Leur chute a débuté cinq mois plus tard après la publication d’un article dans le Wall Street Journal, qui révèle que la start-up a menti à ses annonceurs en gonflant les chiffres de distribution de leurs publicités. Dans la foulée, une plainte est déposée par les investisseurs d’Outcome, qui débouche quelques mois plus tard sur un accord à l’amiable et sur le départ des deux dirigeants.

Cet arrangement n’a cependant pas mis fin à l’enquête des autorités. En 2020, la Securities & Exchange Commission (SEC) inculpe quatre responsables de l’entreprise. Dans son acte d’accusation, le gendarme financier américain décrit alors une fraude bien plus vaste que celle initialement révélée par le Wall Street Journal.

Chiffres falsifiés

Outcome a bien menti aux laboratoires pharmaceutiques dès 2012. La start-up signait en effet des contrats qu’elle ne pouvait pas honorer, faute d’avoir déployé suffisamment d’écrans dans les cabinets médicaux. Dans certains cas, elle ne pouvait réaliser que la moitié des impressions publicitaires facturées aux annonceurs.

Pour cacher leurs mensonges, les dirigeants d’Outcome ont ensuite falsifié des études indépendantes censées mesurer le retour sur investissement (ROI) des campagnes publicitaires. Dans un exemple cité par la SEC, ils assuraient qu’une campagne avait généré deux millions de dollars de chiffre d’affaires additionnel pour un laboratoire, quand l’estimation initiale du cabinet qu’elle avait mandaté ne se chiffrait qu’à 116.000 dollars.

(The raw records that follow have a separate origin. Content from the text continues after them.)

/-! ## The command of a load -/

/-- A load that leaves its core with one register written completes with it. -/
theorem exec_load (s : State) (c : Core) (rd ra : BitVec 5) (imm : BitVec 13) (n : Nat) (w : PWord)
    (hst : still s = true) (hr : ready s c = true) (hd : (s.core c).state ≠ 1) (hn : n ∈ [4, 8])
    (hl : ∀ i, loadEff (soleCtx s c i) (s.begin.setCore c (advanced (s.core c))) rd ra imm n =
      .ok (s.begin.setCore c ((advanced (s.core c)).writeG rd w))) :
    exec ((if n = 8 then Instr.ld else Instr.lw) c rd ra imm true) s =
      .next (counted s c (s.begin.setCore c ((advanced (s.core c)).writeG rd w))) := by
  obtain ⟨hstream, hunder⟩ := ready_idle s c hr
  have hk : ((advanced (s.core c)).writeG rd w).stream = [] := (CoreSt.writeG_stream _ _ _).trans hstream
  have he : ((advanced (s.core c)).writeG rd w).underWay = false := (CoreSt.writeG_underWay _ _ _).trans hunder
  simp only [List.mem_cons, List.not_mem_nil, or_false] at hn
  rcases hn with rfl | rfl
  · exact runInstr_core s c (.lw c rd ra imm true) _ _ hst hr rfl rfl rfl rfl (fun _ _ => rfl) rfl (.inl hd) (hl _) hk he
  · exact runInstr_core s c (.ld c rd ra imm true) _ _ hst hr rfl rfl rfl rfl (fun _ _ => rfl) rfl (.inl hd) (hl _) hk he

/-! ## Islands of registers (R15) -/

theorem foldl_mul_dims (d : List (Nat × Nat)) (n : Nat) :
    d.foldl (fun m e => m * e.2) n = n * d.foldl (fun m e => m * e.2) 1 := by
  induction d generalizing n with
  | nil => simp
  | cons e d ih => rw [List.foldl_cons, List.foldl_cons, ih, ih (1 * e.2), Nat.one_mul, Nat.mul_assoc]

/-- The number that a distance gives is one of those that the dimensions have. -/
theorem dimIndex_lt (d : List (Nat × Nat)) (off i : Nat) (h : dimIndex d off = some i) :
    i < d.foldl (fun m e => m * e.2) 1 := by
  induction d generalizing off i with
  | nil =>
    simp only [dimIndex] at h
    split at h <;> simp_all
  | cons e d ih =>
    simp only [dimIndex] at h
    split at h
    · rename_i hlt
      obtain ⟨j, hj, rfl⟩ := Option.map_eq_some_iff.mp h
      have hj := ih _ _ hj
      rw [List.foldl_cons, foldl_mul_dims d (1 * e.2), Nat.one_mul]
      calc off / e.1 * d.foldl (fun m e => m * e.2) 1 + j
          < (off / e.1 + 1) * d.foldl (fun m e => m * e.2) 1 := by rw [Nat.succ_mul]; omega
        _ ≤ e.2 * d.foldl (fun m e => m * e.2) 1 := Nat.mul_le_mul_right _ hlt
    · simp at h

/-- An address is that of one of the numbers that its register has. -/
theorem regAt_lt (a : Nat) (r : RegName) (i : Nat) (h : regAt a = some (r, i)) : i < r.count := by
  obtain ⟨q, _, hq⟩ := List.exists_of_findSome?_eq_some h
  split at hq
  · obtain ⟨j, hj, he⟩ := Option.map_eq_some_iff.mp hq
    cases he
    exact dimIndex_lt _ _ _ hj
  · simp at hq

theorem islandOf_mono {i j : Nat} (h : i ≤ j) : islandOf i ≤ islandOf j := by
  simp only [islandOf]
  split <;> split <;> omega

/-- A register of a later number lies in a later island or the same. -/
theorem regIsland_mono (r : RegName) {i j : Nat} (h : i ≤ j) : regIsland r i ≤ regIsland r j := by
  have hcluster : ∀ n, islandOf (i / n) ≤ islandOf (j / n) := fun n => islandOf_mono (Nat.div_le_div_right h)
  have hlane : 30 + i / 32 ≤ 30 + j / 32 := Nat.add_le_add_left (Nat.div_le_div_right h) 30
  unfold regIsland
  repeat' split
  all_goals simp only [hcluster, hlane, islandOf_mono h, Nat.le_refl]

/-- The last number of every register lies in one of the islands. -/
theorem regIsland_last (r : RegName) : regIsland r (r.count - 1) < 37 := by
  cases r <;> decide

/-- Every number of a register lies in one of the islands. -/
theorem regIsland_lt (r : RegName) (i : Nat) (h : i < r.count) : regIsland r i < 37 :=
  Nat.lt_of_le_of_lt (regIsland_mono r (by omega)) (regIsland_last r)

/-- An access to a register waits for the register's island alone. -/
theorem ctlStops_of_regAt (s : State) {a : Nat} {r : RegName} {i : Nat} (h : regAt (a / 8 * 8) = some (r, i)) :
    ctlStops s a = islandStops s (regIsland r i) := by
  conv => lhs; fun; fun; delta ctlStops
  rw [h]

/-- In a quiet machine every register takes accesses. -/
theorem ctlStops_quiet (s : State) {a : Nat} {r : RegName} {i : Nat} (hq : quiet s = true)
    (h : regAt (a / 8 * 8) = some (r, i)) : ctlStops s a = false := by
  rw [ctlStops_of_regAt s h]
  exact quiet_running s hq _ (regIsland_lt r i (regAt_lt _ _ _ h))

/-! ## Reads of the control space (R10, R455) -/

/-- The half of a register that a 4-byte access at an address reads. -/
def readHalf (a : Nat) (w : Word) : Nat := if a % 8 = 0 then w.toNat % 2 ^ 32 else w.toNat / 2 ^ 32

/-- A read at an address is a read of the register there. -/
theorem ctlRead_of_regAt (s : State) (src n : Nat) {a : Nat} {r : RegName} {i : Nat}
    (h : regAt (a / 8 * 8) = some (r, i)) :
    ctlRead s src a n =
      let p := regRead s src r i (decide (n = 8) || decide (a % 8 = 0)) (clearedMask r a n)
      (p.1, if n = 8 then p.2 else if a % 8 = 0 then p.2 &&& maskBits 31 0 else p.2 >>> 32) := by
  conv => lhs; fun; fun; fun; fun; delta ctlRead
  rw [h]

/-- A read without a side effect leaves the state as it was and answers the register's contents. -/
theorem ctlRead_plain (s : State) (src a n : Nat) (r : RegName) (i : Nat) (hr : regAt (a / 8 * 8) = some (r, i))
    (ha : readActs s src r i (decide (n = 8) || decide (a % 8 = 0)) = none) (hm : clearedMask r a n = 0) :
    ctlRead s src a n = (s, if n = 8 then regView s r i
      else if a % 8 = 0 then regView s r i &&& maskBits 31 0 else regView s r i >>> 32) := by
  have hread : regRead s src r i (decide (n = 8) || decide (a % 8 = 0)) 0 = (s, regView s r i) := by
    simp [regRead, ha]
  rw [ctlRead_of_regAt s src n hr, hm, hread]

/-- What a load of n bytes makes of the register word that it reads. -/
theorem loaded_half (n a : Nat) (w : Word) :
    loaded n (if n = 8 then w else if a % 8 = 0 then w &&& maskBits 31 0 else w >>> 32).toNat =
      if n = 8 then w else (BitVec.ofNat 32 (readHalf a w)).signExtend 64 := by
  have hlow : (w &&& maskBits 31 0).toNat = w.toNat % 2 ^ 32 := by
    rw [BitVec.toNat_and, show (maskBits 31 0).toNat = 2 ^ 32 - 1 from by decide, Nat.and_two_pow_sub_one_eq_mod]
  have hhigh : (w >>> 32).toNat = w.toNat / 2 ^ 32 := by
    rw [BitVec.toNat_ushiftRight, Nat.shiftRight_eq_div_pow]
  by_cases h8 : n = 8
  · simp [loaded, h8]
  · by_cases ha : a % 8 = 0
    · simp only [loaded, h8, ha, if_true, if_false, readHalf, hlow]
    · simp only [loaded, h8, ha, if_false, readHalf, hhigh]

/-- A load of the control space that passes its checks retires the word that it reads. -/
theorem loadEff_control (x : Ctx) (t u : State) (rd ra : BitVec 5) (imm : BitVec 13) (n a : Nat) (w : Word)
    (hacc : scalarAccess x t .rd ra imm n = .ok a) (hc : t.region a = .control) (hstop : ctlStops t a = false)
    (hread : ctlRead t (coreSrc x.c) a n = (u, w)) :
    loadEff x t rd ra imm n = retire x u rd ⟨loaded n w.toNat, false⟩ := by
  unfold loadEff
  rw [hacc]
  refine (if_pos hc).trans ?_
  rw [hstop, hread]
  rfl

/-- A load of a register whose read only returns its contents retires them. -/
theorem loadEff_register (s : State) (c : Core) (i : Instr) (rd ra : BitVec 5) (imm : BitVec 13) (n : Nat)
    (r : RegName) (j : Nat) (hq : quiet s = true) (hr : ready s c = true)
    (hp : scalarPasses s c .rd ra (scalarAddr (s.core c) ra imm n) n = true)
    (hc : s.region (scalarAddr (s.core c) ra imm n) = .control)
    (hi : isoRefuses s (scalarAddr (s.core c) ra imm n) = false)
    (ha : regAt (scalarAddr (s.core c) ra imm n / 8 * 8) = some (r, j))
    (hact : readActs (s.begin.setCore c (advanced (s.core c))) (coreSrc c) r j
      (decide (n = 8) || decide (scalarAddr (s.core c) ra imm n % 8 = 0)) = none)
    (hm : clearedMask r (scalarAddr (s.core c) ra imm n) n = 0) :
    loadEff (soleCtx s c i) (s.begin.setCore c (advanced (s.core c))) rd ra imm n =
      .ok (s.begin.setCore c ((advanced (s.core c)).writeG rd
        ⟨if n = 8 then regView (s.begin.setCore c (advanced (s.core c))) r j
         else (BitVec.ofNat 32 (readHalf (scalarAddr (s.core c) ra imm n)
           (regView (s.begin.setCore c (advanced (s.core c))) r j))).signExtend 64, false⟩)) := by
  obtain ⟨hstream, hunder⟩ := ready_idle s c hr
  have hacc := scalarAccess_sole s c i .rd ra imm n hp fun _ => hi
  have hstop := ctlStops_quiet _ (quiet_setCore s.begin c (advanced (s.core c)) hq (copying_ready s c hr) hstream hunder) ha
  have hread := ctlRead_plain _ (coreSrc c) _ n r j ha hact hm
  rw [loadEff_control _ _ _ rd ra imm n _ _ hacc hc hstop hread, loaded_half, retire_sole s c i rd _ hr]

/-- Settles O11: the load passes its checks, its register's island runs, and its read answers the contents alone. -/
theorem loadsFromRegisters : Obligations.LoadsFromRegisters := by
  intro s c rd ra imm hst hr hd n hn r i k a fed hp hc hi ha hact hm
  have hq : quiet s = true := by
    simp only [still, Bool.and_eq_true] at hst
    exact hst.2
  exact exec_load s c rd ra imm n _ hst hr hd hn fun j => loadEff_register s c j rd ra imm n r i hq hr hp hc hi ha hact hm

end Sys2Proof.Machine

/-! The change log: the hash chain's head is 32 bytes, and an entry makes it the digest of the old head and the entry. -/

namespace Sys2Proof.Machine

/-! ## Bytes of numbers -/

theorem length_leBytes (n x : Nat) : (leBytes n x).length = n := by
  induction n generalizing x with
  | zero => rfl
  | succ n ih => simp [leBytes, ih]

theorem length_beBytes (n x : Nat) : (beBytes n x).length = n := by
  rw [beBytes, List.length_reverse, length_leBytes]

theorem leNat_lt (l : List Byte) : leNat l < 256 ^ l.length := by
  induction l with
  | nil => simp [leNat]
  | cons b l ih =>
    have hb := b.isLt
    simp only [leNat, List.length_cons, Nat.pow_succ]
    omega

/-- The bytes of the number that bytes hold are those bytes. -/
theorem leBytes_leNat (l : List Byte) : leBytes l.length (leNat l) = l := by
  induction l with
  | nil => rfl
  | cons b l ih =>
    have hb := b.isLt
    have hlow : BitVec.ofNat 8 (b.toNat + 256 * leNat l) = b := BitVec.eq_of_toNat_eq (by simp; omega)
    have hrest : (b.toNat + 256 * leNat l) / 256 = leNat l := by omega
    simp only [List.length_cons, leBytes, leNat, hlow, hrest, ih]

/-- Eight bytes kept in a 64-bit word. -/
theorem leBytes_w64_leNat (l : List Byte) (h : l.length = 8) : leBytes 8 (w64 (leNat l)).toNat = l := by
  have hlt : leNat l < 256 ^ 8 := h ▸ leNat_lt l
  rw [BitVec.toNat_ofNat, Nat.mod_eq_of_lt (by omega), ← h, leBytes_leNat]

/-! ## The length of a digest (FIPS 180-4) -/

/-- A block's turn keeps its two groups of four chaining words. -/
theorem ShaWork.turn_lengths (q : ShaWork) (k : BitVec 32) (h : q.abcd.length = 4 ∧ q.efgh.length = 4) :
    (q.turn k).abcd.length = 4 ∧ (q.turn k).efgh.length = 4 := by
  simp [ShaWork.turn, h]

theorem foldl_turn_lengths (ps : List Nat) (q : ShaWork) (h : q.abcd.length = 4 ∧ q.efgh.length = 4) :
    let t := ps.foldl (fun q p => q.turn (rootFraction 3 p)) q
    t.abcd.length = 4 ∧ t.efgh.length = 4 := by
  induction ps generalizing q with
  | nil => exact h
  | cons p ps ih => exact ih _ (q.turn_lengths _ h)

/-- A block leaves eight chaining words. -/
theorem length_shaChain (h : List (BitVec 32)) (blk : List Byte) (hl : h.length = 8) : (shaChain h blk).length = 8 := by
  obtain ⟨habcd, hefgh⟩ := foldl_turn_lengths firstPrimes
    ⟨h.take 4, h.drop 4, (pieces 4 blk).map fun b => BitVec.ofNat 32 (beNat b)⟩ (by simp [hl])
  simp only [shaChain, List.length_map, List.length_zip, List.length_append, habcd, hefgh, hl, Nat.min_self]

theorem length_foldl_shaChain (bs : List (List Byte)) (h : List (BitVec 32)) (hl : h.length = 8) :
    (bs.foldl shaChain h).length = 8 := by
  induction bs generalizing h with
  | nil => exact hl
  | cons b bs ih => exact ih _ (length_shaChain h b hl)
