-- ==== Sys2Proof/Machine/MemAccess.lean ====
section
/-! DEFINITION. The twelve operations of the memory port (44_memory_access.md section 2). -/

namespace Sys2Proof.Machine

/-- `LD.B` (R262). -/
def execLdB (a : BitVec 32) (tag : Tag) (s : State) : Host.Outcome State Fault Refusal :=
  memOp a 1 (returning (memRead Config.impl a.toNat 1 tag s) (fun v => .byte (BitVec.ofNat 8 v)))

/-- `LD.H` (R263). -/
def execLdH (a : BitVec 32) (tag : Tag) (s : State) : Host.Outcome State Fault Refusal :=
  memOp a 2 (returning (memRead Config.impl a.toNat 2 tag s) (fun v => .half (BitVec.ofNat 16 v)))

/-- `LD.W` (R264). -/
def execLdW (a : BitVec 32) (tag : Tag) (s : State) : Host.Outcome State Fault Refusal :=
  memOp a 4 (returning (memRead Config.impl a.toNat 4 tag s) (fun v => .word (BitVec.ofNat 32 v)))

/-- `LD.D` (R265). -/
def execLdD (a : BitVec 32) (tag : Tag) (s : State) : Host.Outcome State Fault Refusal :=
  memOp a 8 (returning (memRead Config.impl a.toNat 8 tag s) (fun v => .dword (BitVec.ofNat 64 v)))

/-- `LDB4` (R270). -/
def execLdb4 (a : BitVec 32) (s : State) : Host.Outcome State Fault Refusal :=
  memOp a 16 (returning (burstRead Config.impl a.toNat 4 s) (fun ws => .words ws))

/-- `LDB8` (R271). -/
def execLdb8 (a : BitVec 32) (s : State) : Host.Outcome State Fault Refusal :=
  memOp a 32 (returning (burstRead Config.impl a.toNat 8 s) (fun ws => .words ws))

/-- `ST.B` (R266). -/
def execStB (a : BitVec 32) (v : BitVec 8) (tag : Tag) (s : State) : Host.Outcome State Fault Refusal :=
  memOp a 1 ((memWrite Config.impl a.toNat 1 v.toNat tag s).returns .nothing)

/-- `ST.H` (R267). -/
def execStH (a : BitVec 32) (v : BitVec 16) (tag : Tag) (s : State) : Host.Outcome State Fault Refusal :=
  memOp a 2 ((memWrite Config.impl a.toNat 2 v.toNat tag s).returns .nothing)

/-- `ST.W` (R268). -/
def execStW (a : BitVec 32) (v : BitVec 32) (tag : Tag) (s : State) : Host.Outcome State Fault Refusal :=
  memOp a 4 ((memWrite Config.impl a.toNat 4 v.toNat tag s).returns .nothing)

/-- `ST.D` (R269). -/
def execStD (a : BitVec 32) (v : BitVec 64) (tag : Tag) (s : State) : Host.Outcome State Fault Refusal :=
  memOp a 8 ((memWrite Config.impl a.toNat 8 v.toNat tag s).returns .nothing)

/-- `STB4` (R272). -/
def execStb4 (a : BitVec 32) (w0 w1 w2 w3 : Word) (s : State) : Host.Outcome State Fault Refusal :=
  memOp a 16 ((burstWrite Config.impl a.toNat [w0, w1, w2, w3] s).returns .nothing)

/-- `STB8` (R273). -/
def execStb8 (a : BitVec 32) (w0 w1 w2 w3 w4 w5 w6 w7 : Word) (s : State) :
    Host.Outcome State Fault Refusal :=
  memOp a 32 ((burstWrite Config.impl a.toNat [w0, w1, w2, w3, w4, w5, w6, w7] s).returns .nothing)

end Sys2Proof.Machine
end

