-- ==== Sys2Proof/Machine/RiAccess.lean ====
section
/-! DEFINITION. The sixteen operations of the RI register port (43_ri_registers.md). -/

namespace Sys2Proof.Machine

/-- `RIR.MODE` (R221). -/
def execRirMode (s : State) : Host.Outcome State Fault Refusal :=
  .next (riRead 0 (packRiMode Config.impl.layout s.ri) s)

/-- `RIR.CONFIG` (R223). -/
def execRirConfig (s : State) : Host.Outcome State Fault Refusal :=
  .next (riRead 1 (packRiConfig Config.impl.layout s.ri) s)

/-- `RIR.CURRENT_LOAD` (R225). -/
def execRirCurrentLoad (s : State) : Host.Outcome State Fault Refusal :=
  .next (riRead 2 0 s)

/-- `RIR.SELECT` (R227). -/
def execRirSelect (s : State) : Host.Outcome State Fault Refusal :=
  .next (riRead 3 (packRiSelect Config.impl.layout s.ri) s)

/-- `RIR.REFRESH` (R229). -/
def execRirRefresh (s : State) : Host.Outcome State Fault Refusal :=
  .next (riRead 4 (packRiRefresh Config.impl.layout s.ri) s)

/-- `RIR.LATENCY` (R231). -/
def execRirLatency (s : State) : Host.Outcome State Fault Refusal :=
  .next (riRead 5 (packRiLatency Config.impl.layout s.ri) s)

/-- `RIR.ERROR` (R236). -/
def execRirError (s : State) : Host.Outcome State Fault Refusal :=
  .next (riRead 6 (packError Config.impl.layout s.status) s)

/-- `RIR.BANK_STATUS` (R238). -/
def execRirBankStatus (s : State) : Host.Outcome State Fault Refusal :=
  .next (riRead 7 (packBankStatus Config.impl.layout s.status) s)

/-- `RIW.MODE` (R222). -/
def execRiwMode (w : Word) (s : State) : Host.Outcome State Fault Refusal :=
  .next (riWrite 0 w { s with ri := storeRiMode Config.impl.layout w s.ri })

/-- `RIW.CONFIG` (R224). -/
def execRiwConfig (w : Word) (s : State) : Host.Outcome State Fault Refusal :=
  .next (riWrite 1 w { s with ri := storeRiConfig Config.impl.layout w s.ri })

/-- `RIW.CURRENT_LOAD` (R226). -/
def execRiwCurrentLoad (w : Word) (s : State) : Host.Outcome State Fault Refusal :=
  .next (riWrite 2 w s)

/-- `RIW.SELECT` (R228). -/
def execRiwSelect (w : Word) (s : State) : Host.Outcome State Fault Refusal :=
  .next (riWrite 3 w { s with ri := storeRiSelect Config.impl.layout w s.ri })

/-- `RIW.REFRESH` (R230). -/
def execRiwRefresh (w : Word) (s : State) : Host.Outcome State Fault Refusal :=
  .next (riWrite 4 w { s with ri := storeRiRefresh Config.impl.layout w s.ri })

/-- `RIW.LATENCY` (R232). -/
def execRiwLatency (w : Word) (s : State) : Host.Outcome State Fault Refusal :=
  .next (riWrite 5 w { s with ri := storeRiLatency Config.impl.layout w s.ri })

/-- `RIW.ERROR` (R237). -/
def execRiwError (w : Word) (s : State) : Host.Outcome State Fault Refusal :=
  .next (riWrite 6 w { s with status := clearErrors s.status })

/-- `RIW.BANK_STATUS` (R239). -/
def execRiwBankStatus (w : Word) (s : State) : Host.Outcome State Fault Refusal :=
  .next (riWrite 7 w { s with status := clearBanks Config.impl s.status })

end Sys2Proof.Machine
end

Et ce n’est pas tout : dans le cadre de leur levée de fonds, les responsables de la start-up ont communiqué des données falsifiées aux investisseurs, faisant apparaître un chiffre d’affaires artificiellement gonflé. Ils ont aussi fourni de fausses études, qui montraient que les publicités affichées sur leurs écrans permettaient de générer des ROI plus élevés que les autres types d’annonces médicales.

Théranos, Nikola, Frank...

Outre Rishi Shah et Shradha Agarwal, l’ancien directeur financier d’Outcome a également été reconnu coupable. Trois autres personnes avaient décidé de plaider coupables. Elles encourent des peines de prison bien moins longues.

Cette affaire intervient après la condamnation d’Elizabeth Holmes, la fondatrice de la start-up d’analyse de sang Theranos, à onze ans de prison. L’an passé, Trevor Milon, l’ancien patron du fabricant de voitures électriques Nikola, a aussi été reconnu coupable de fraude. Et début avril, l’entrepreneuse Charlie Javice a été inculpée pour le même motif après la vente de sa start-up Frank à la banque JPMorgan Chase.